Net sales were up 16.4 percent to $973.8 million in Q3, and the company reported a net loss for the quarter of $249.9 million on net income of $3.2 million. Q3 same-store sales dipped 2.7 percent, blamed on a 5.2 percent decrease in customer transactions offset by a 2.6 percent increase in average transaction size, due to “competitive store openings and the weak economic environment in the company’s core markets.”
The picture is not any more rosy for year to date, with net sales up about 11 percent and a net loss of $260 million.
‘Key Challenges in our Core Market'
“During the third quarter, we continued to focus on improving sales and operational efficiencies in our core business. While we still need to address key challenges in our core market, we believe the strategic initiatives we have in place facilitated progress during the quarter and will allow us to continue to improve,” said Robert Mariano, Roundy’s chairman, president and CEO. “We opened three additional Mariano’s stores during the quarter and we currently have a total of 29 stores in the Chicagoland area. We closed our Stevens Point distribution facility and we finalized the sale of certain Rainbow stores along with the closure of the remaining nine Rainbow stores. We will continue to focus on our goals of improving operational efficiency and delivering sustainable top-line growth to our business.”
While the company’s Mariano’s Fresh Market banner in the Chicago area continues to grow and flourish, it left the Twin Cities market with the sale of 18 Rainbow stores to local retailers and closure of nine other stores, and overall the company continues to struggle.
Gross profit in Q3 of 2014 increased 21 percent to $258.2 million, from $213.4 million in the same period last year.
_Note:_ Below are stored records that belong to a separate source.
-- ==== Sys2Proof/Machine/Filing.lean ====
section
/-! DEFINITION. The Filing Unit (chapter 6; R16 to R19) and the Rectification Unit (chapter 7): receiving, consent, the
open-side check, write bursts, relocation, commit, cancelling and failing. -/

namespace Sys2Proof.Machine

/-! ### Leaving the table -/

/-- Clears the filing-in-progress marker where it names this filing (R118). -/
def clearMarker (s : State) (ref : Word32) : State :=
  match s.ret.marker with
  | some m => if m.ref = ref then s.retain fun r => { r with marker := none } else s
  | none => s

/-- A filing leaves the table: its item or held request, its staging claim, its reserved entry and its marker go with it
(R126, R128, R135). -/
def removeFiling (s : State) (ref : Word32) : State :=
  let s := endItemOpt s ((s.findFiling ref).bind Filing.item)
  let s := clearMarker (freeFilingClaim s ref) ref
  { s with
    filings := s.filings.filter fun f => f.ref != ref
    fileLine := s.fileLine.filter fun r => r != ref
    reserved := s.reserved.filter fun e => e.2 != ref
    heldReqs := s.heldReqs.filter fun h => h != .file ref }

def rectKind (f : Filing) : Nat := if f.rect.isSome then 2 else 1

/-- The side a filing last wrote to and the dead blocks there: the marker's side, from its start block (R118, R128). -/
def deadRun (s : State) (ref : Word32) : Option Nat × Nat :=
  match s.ret.marker with
  | some m => if m.ref = ref then (some m.side, (s.side m.side).writePtr - m.start) else (none, 0)
  | none => (none, 0)

/-- Reasons of FILING_FAILED, in the order of R128. -/
inductive FailReason | media | unavailable
  deriving DecidableEq, Repr

def FailReason.code : FailReason → Nat | .media => 1 | .unavailable => 2

/-- A filing fails (R128). -/
def failFiling (s : State) (ref : Word32) (why : FailReason) : State :=
  match s.findFiling ref with
  | none => s
  | some f =>
    let dead := deadRun s ref
    notify (removeFiling s ref) .filingFailed (some (f.tag, f.station))
      (be 4 ref.toNat ++ be 1 f.station ++ be 1 why.code ++ optNum 2 dead.1 ++ be 2 dead.2 ++ flag f.relocated)

/-! ### Voiding a rectification (R135) -/

inductive VoidReason | code | timeout | superseded
  deriving DecidableEq, Repr

def VoidReason.code' : VoidReason → Nat | .code => 1 | .timeout => 2 | .superseded => 3

def voidFiling (s : State) (f : Filing) (why : VoidReason) : State :=
  notify (removeFiling s f.ref) .consentVoid (some (f.tag, f.station))
    (be 4 f.ref.toNat ++ be 1 f.station ++ be 4 ((f.rect.map RectInfo.target).getD 0) ++ be 1 why.code'
      ++ be 1 f.state.code)

/-- The pending consent's deadline has been reached (R133). -/
def Filing.due (f : Filing) (now : Clock) : Bool :=
  f.state == .awaitingConsent && (f.rect.bind RectInfo.deadline).any fun d => now.reaches d

/-- Expires every pending consent whose deadline the clock has reached (R133, log 12). -/
def expireDue (s : State) : State :=
  match s.clock with
  | none => s
  | some now => (s.filings.filter fun f => f.due now).foldl (fun s f => voidFiling s f .timeout) s

/-! ### FILE_BEGIN (R110, R111, R131, R137) -/

/-- The same station's earlier rectifications that a FILE_BEGIN supersedes (R137). -/
def superseded (s : State) (st : Nat) : List Filing := (pendingConsents s).filter fun f => f.station == st

def supersede (s : State) (st : Nat) : State := (superseded s st).foldl (fun s f => voidFiling s f .superseded) s

/-- The state a FILE_BEGIN is checked on: for a RECTIFICATION, as it would stand after the voidings (R137). -/
def afterVoidings (s : State) (st : Nat) (q : FileBeginReq) : State := if q.kind = 2 then supersede s st else s

/-- The TABLE_FULL check of R110 on the state as it would stand after the voidings. -/
def tableRoom (s : State) (isRect : Bool) : Bool :=
  decide (s.filings.length < Config.filingCapacity) &&
    decide (s.filings.length < Config.docNumberEnd - s.ret.nextDoc) &&
    (!isRect || decide ((pendingConsents s).length < Config.consentCapacity) && !(freeEntries s).isEmpty)

def newFiling (tag : Word16) (st : Nat) (q : FileBeginReq) : Filing where
  ref := q.ref
  tag := tag
  station := st
  rect := if q.kind = 2 then some ⟨q.target, q.ranges, q.code, none⟩ else none
  pageCount := q.pageCount
  offsets := q.offsets
  count := q.count
  received := 0
  state := .receiving
  fileOrder := none
  target := none
  start := none
  claimed := 0
  progress := 0
  remaps := []
  relocated := false
  cancelPending := false
  item := none

/-- The accepted filing takes its staging claim, its reserved entry and its place in the table (R111). -/
def enterFiling (s : State) (tag : Word16) (st : Nat) (q : FileBeginReq) : State :=
  let s := grantFilingClaim s q.ref q.count
  { s with
    filings := s.filings ++ [newFiling tag st q]
    reserved := if q.kind = 2 then s.reserved ++ ((freeEntries s).take 1).map fun i => (i, q.ref) else s.reserved }

def fileBeginOp (s0 : State) (tag : Word16) (st : Nat) (body : List Byte) : Answer :=
  let q := parseFileBegin body
  if s0.mode = .night then refuse s0 .night []
  else
    let s := wakeFromRest s0
    if s.clock = none then refuseAfter s0 s .clockUnset []
    else if !fullRights s st then refuseAfter s0 s .notPermitted []
    else if !q.fieldsOk then refuseAfter s0 s .badField []
    else if ((afterVoidings s st q).findFiling q.ref).isSome then refuseAfter s0 s .badField []
    else if q.kind = 2 ∧ rangeLookup s q.target = none then refuseAfter s0 s .notFound []
    else
      let v := afterVoidings s st q
      if !tableRoom v (q.kind == 2) then refuseAfter s0 s .tableFull []
      else if !filingClaimFits v q.count then refuseAfter s0 s .stagingFull []
      else ⟨enterFiling v tag st q, .accepted, be 4 q.ref.toNat ++ be 2 q.count, v.control.length⟩

/-! ### FILE_DATA, FILE_END (R112, R113) -/

/-- The checks FILE_DATA and FILE_END share, in their order (R112, R113). -/
def receivingCheck (s : State) (st : Nat) (ref : Word32) : Except RefCode Filing :=
  if s.mode = .night then .error .night
  else
    match s.findFiling ref with
    | none => .error .notFound
    | some f =>
      if st ≠ f.station then .error .notPermitted
      else if f.state ≠ .receiving then .error .busy
      else .ok f

def fileDataOp (s : State) (st : Nat) (body : List Byte) : Answer :=
  let q := parseFileData body
  match receivingCheck s st q.ref with
  | .error c => refuse s c []
  | .ok f =>
    if f.count ≤ q.seq then refuse s .badField []
    else if q.seq ≠ f.received then refuse s .sequence (be 2 f.received)
    else
      let s' := match (filingBlocks s q.ref)[q.seq]? with
        | some b => writeBlock s b q.data
        | none => s
      done s (s'.modFiling q.ref fun x => { x with received := x.received + 1 }) (be 2 (f.received + 1))

/-- A filing goes QUEUED for the first time: it takes the next FILE order, and its FILE item is asked for (R113, R134). -/
def queueFiling (s : State) (ref : Word32) : State :=
  let s := s.modFiling ref fun x => { x with state := .queued, fileOrder := some s.fileCount }
  createFileItem { s with fileCount := s.fileCount + 1, fileLine := s.fileLine ++ [ref] } ref

/-- A complete rectification awaits consent until the clock plus the consent window (R133). -/
def awaitConsent (s : State) (ref : Word32) : State :=
  let deadline := s.clock.map fun c => c.plus s.params.consentWindow
  s.modFiling ref fun x =>
    { x with state := .awaitingConsent, rect := x.rect.map fun r => { r with deadline := deadline } }

def fileEndOp (s : State) (st : Nat) (body : List Byte) : Answer :=
  let ref := refAt body 0
  match receivingCheck s st ref with
  | .error c => refuse s c []
  | .ok f =>
    if f.received < f.count then refuse s .incomplete (be 2 f.received)
    else if f.rect.isSome then accepted s (awaitConsent s ref) (be 1 FilingState.awaitingConsent.code)
    else accepted s (queueFiling s ref) (be 1 FilingState.queued.code)

/-! ### CONSENT (R134) -/

def consentOp (s : State) (st : Nat) (body : List Byte) : Answer :=
  let q := parseConsent body
  if s.mode = .night then refuse s .night []
  else
    match s.findFiling q.ref with
    | none => refuse s .notFound []
    | some f =>
      match f.rect with
      | none => refuse s .badField []
      | some r =>
        if !isSupervisor s st || st == f.station then refuse s .notPermitted []
        else if f.state ≠ .awaitingConsent then refuse s .busy (be 1 f.state.code)
        else if q.code ≠ r.code then refuseAfter s (voidFiling s f .code) .badCode (flag true)
        else accepted s (queueFiling s q.ref) (be 4 q.ref.toNat ++ be 1 FilingState.queued.code)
Gross profit as a percentage of net sales was 26.5 percent for Q3, compared to 25.5 percent a year ago. This primarily reflects reduced promotional spend, a benefit for the reduction in the LIFO reserve due to the disposition of inventory as a result of the closure of the Stevens Point distribution facility and an increased perishable sales mix, partially offset by increased shrink, including the effect of the higher perishable mix of Illinois stores and the start-up impact of new or acquired Illinois stores.
Operating and administrative expenses in Q3 increased to $248.4 million, from $197.7 million in the same period last year, and rose to 25.5 percent of net sales due to increased start-up labor costs and higher occupancy and labor costs in new or acquired Illinois stores.
Roundy’s recorded severance and other one-time charges of $1.8 million related to the closure of its Stevens Point warehouse during Q3; the company consolidated supply chain operations into its Oconomowoc distribution center.
As a result of leaving the Twin Cities market, Roundy’s recorded a pre-tax charge of $23.9 million during Q3, for the estimated multi-employer pension withdrawal liability related to the nine closed Rainbow stores.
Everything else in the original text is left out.